My learned predecessor in the editor's chair was fond of composing editorials while in exotic and far-flung locations. This editorial comes from the beautiful but decidedly colder climes of Edinburgh where, as friends and colleagues in the Church of England's General Synod were debating and ultimately declining to take note of the House of Bishops’ Report on human sexuality, I walked past the Assembly Hall of the Church of Scotland. This has been, of course, the scene of debates on the same topic that aroused similarly significant publicity.
Churches in the modern world face the same issues, as each church seeks to respond in God's way to the developing social mores and developments in social, ethical and moral thinking that face them. It is inevitable that churches will, of necessity, have to face these questions, grapple with them and respond to a changing society. And they will do this differently depending on a variety of factors including theological tradition and traditions of theological interpretation; history; the society or societies in which they are set; and the legal and political frameworks of those societies. There are, therefore, different responses made by different churches to the same questions.
In this issue of the Journal we see in different contexts development and change in the structure and law of the church. In two companion (but independently composed) articles, Rupert Bursell QC and Charlotte L Wright examine the changing face of the law surrounding burial, exhumation and suicide. Chancellor Bursell's article builds on his earlier work in this area, not least ‘Digging up exhumation’, (1998) 5 Ecc LJ 18–33. Developments in society and in law have caused the law in these areas to evolve in recent years. Discussion and debate on such matters, and not least in the case of the burial of those who died by suicide, are both ancient (as shown by the conversation between the gravediggers in Shakespeare's Hamlet) and modern (as shown by the proposed amendment of canon law in this area by means of Amending Canon 38, passing through the legislative processes of General Synod currently). Observers of the Journal’s Case Notes over the years will have seen the judicial side of developments in law surrounding churchyards, burial and exhumation worked out over time. Questions surrounding burials, cremated remains, reservation of grave spaces, memorials and exhumations frequently come before ecclesiastical courts and this remains a fast-moving area of developing judicial precedent.
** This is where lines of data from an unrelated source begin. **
@[simp] theorem State.toReset_fault (s : State) : s.toReset.fault = false := rfl
@[simp] theorem State.toReset_cause (s : State) : s.toReset.cause = .none := rfl
@[simp] theorem State.toReset_expect (s : State) : s.toReset.expect = 0 := rfl
@[simp] theorem State.toReset_actual (s : State) : s.toReset.actual = 0 := rfl
@[simp] theorem State.toReset_crc (s : State) : s.toReset.crc = 0xFFFFFFFF := rfl
@[simp] theorem State.toReset_result (s : State) : s.toReset.result = 0 := rfl
@[simp] theorem State.toReset_width (s : State) : s.toReset.width = 0 := rfl
@[simp] theorem State.toReset_height (s : State) : s.toReset.height = 0 := rfl
@[simp] theorem State.toReset_tag (s : State) : s.toReset.tag = 0 := rfl
@[simp] theorem State.toReset_ibuf (s : State) : s.toReset.ibuf = [] := rfl
@[simp] theorem State.toReset_phase (s : State) : s.toReset.phase = .idle := rfl
@[simp] theorem State.toReset_out (s : State) : s.toReset.out = s.out := rfl
@[simp] theorem State.toReset_reads (s : State) : s.toReset.reads = s.reads := rfl
@[simp] theorem State.toReset_todo (s : State) : s.toReset.todo = s.todo := rfl
@[simp] theorem State.toReset_draws (s : State) : s.toReset.draws = s.draws := rfl
@[simp] theorem State.toReset_sent (s : State) : s.toReset.sent = s.sent := rfl

@[simp] theorem State.reset_fault : State.reset.fault = false := rfl
@[simp] theorem State.reset_cause : State.reset.cause = .none := rfl
@[simp] theorem State.reset_expect : State.reset.expect = 0 := rfl
@[simp] theorem State.reset_actual : State.reset.actual = 0 := rfl
@[simp] theorem State.reset_crc : State.reset.crc = 0xFFFFFFFF := rfl
@[simp] theorem State.reset_result : State.reset.result = 0 := rfl
@[simp] theorem State.reset_width : State.reset.width = 0 := rfl
@[simp] theorem State.reset_height : State.reset.height = 0 := rfl
@[simp] theorem State.reset_tag : State.reset.tag = 0 := rfl
@[simp] theorem State.reset_ibuf : State.reset.ibuf = [] := rfl
@[simp] theorem State.reset_phase : State.reset.phase = .idle := rfl
@[simp] theorem State.reset_out : State.reset.out = [] := rfl
@[simp] theorem State.reset_reads : State.reset.reads = [] := rfl
@[simp] theorem State.reset_todo : State.reset.todo = [] := rfl
@[simp] theorem State.reset_draws : State.reset.draws = [] := rfl
@[simp] theorem State.reset_sent : State.reset.sent = [] := rfl

/-- An action on a block that is not faulted has its effect (R184). -/
theorem unlessFaulted_of_clear {s : State} (h : s.fault = false) (t : State) : unlessFaulted s t = t := by
  simp [unlessFaulted, h]

/-- An action on a faulted block is ignored (R184). -/
theorem unlessFaulted_of_fault {s : State} (h : s.fault = true) (t : State) : unlessFaulted s t = s := by
  simp [unlessFaulted, h]

/-- Everything the gate of the fault state can do: nothing, on a faulted block; the effect, on a clear one. -/
theorem unlessFaulted_cases (s t : State) :
    (s.fault = true ∧ unlessFaulted s t = s) ∨ (s.fault = false ∧ unlessFaulted s t = t) := by
  cases h : s.fault
  · exact .inr ⟨rfl, unlessFaulted_of_clear h t⟩
  · exact .inl ⟨rfl, unlessFaulted_of_fault h t⟩

/-- The draw of the next transaction is the one State lists, where it lists one (R130). -/
theorem State.nextDraw_of_listed {s : State} {a : DflAnswer} {as : List DflAnswer} (h : s.draws = a :: as) :
    s.nextDraw = a := by
  simp [State.nextDraw, h]

end Sys2Proof.Machine
end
In two other independent but related articles Nicholas Schofield charts the history of the Roman Catholic Church in England and Wales during the period between the Reformation and the establishment of Roman Catholic sees in this country and Stephen Coleman critically examines the development of the appointment of bishops in the Church of England. In both articles one can see the hand of the Crown, Parliament and government in the background. The suppression of the Catholic hierarchy and the limitations (and penalties) imposed on Catholic practice caused, of necessity, a different ecclesiastical methodology for the Roman Catholic Church in England and Wales. Changes in practice by previous prime ministers, not least the documented changes brought about by James Callaghan in 1976 and by Gordon Brown in 2007, have brought the Church of England arguably to a new ecclesiological reality. Coleman's article argues that, by virtue of Gordon Brown's changes, the Crown Nominations Commission now effectively acts as an electoral college for the election of Church of England bishops. Fr Schofield's article started life as the Lyndwood Lecture in 2016: the Lyndwood Lecture is a joint venture between the Ecclesiastical Law Society and the (Roman Catholic) Canon Law Society of Great Britain and Ireland. Looking back on the history of disagreement and bloodshed as we do in this Reformation anniversary year, it can only be a good thing that scholars and practitioners from many different churches can come together in events such as this.
The coming together of scholars across denominational divides has produced a set of Principles of Christian Law. The approach is familiar to those who have engaged with The Principles of Canon Law Common to the Churches of the Anglican Communion (2008) and the methodology familiar to those who have read the estimable corpus of work by Professor Norman Doe and his wide-ranging comparative studies of law and religion at various different levels. ‘Principles of Christian Law’ is reproduced in this issue. Its publication, and the work that went into devising it, bears witness to the facts alluded to at the beginning of this editorial introduction. Churches, wherever they are, face similar challenges to one another at any particular time. Churches, though divided from one another, share a great heritage of faith and it is true to say (although some may disagree) that what unites divided Christians is greater and stronger than that which divides us. ‘Principles of Christian Law’ bears witness to this unity, at least in the common approach of churches to the ordering and economy of the Church.
The Church, according to Archbishop William Temple, is the only society that exists primarily for the benefit of those who are not its members. Wherever Christian people find themselves they will find themselves having to live in and react to a society that is wider than just them and certainly wider than just those who agree with them. The articles in this issue of the Journal show that the Church is able to adjust in response to the changing needs of society. However, it will always be a question of balance and judgment as to how and when to change. Legal, deliberative and legislative mechanisms, governed by law, are therefore necessary to enable churches and other Christian bodies to come to a mind, under God and in prayer and humility, on how to proclaim the unchanging and universal gospel afresh to each generation.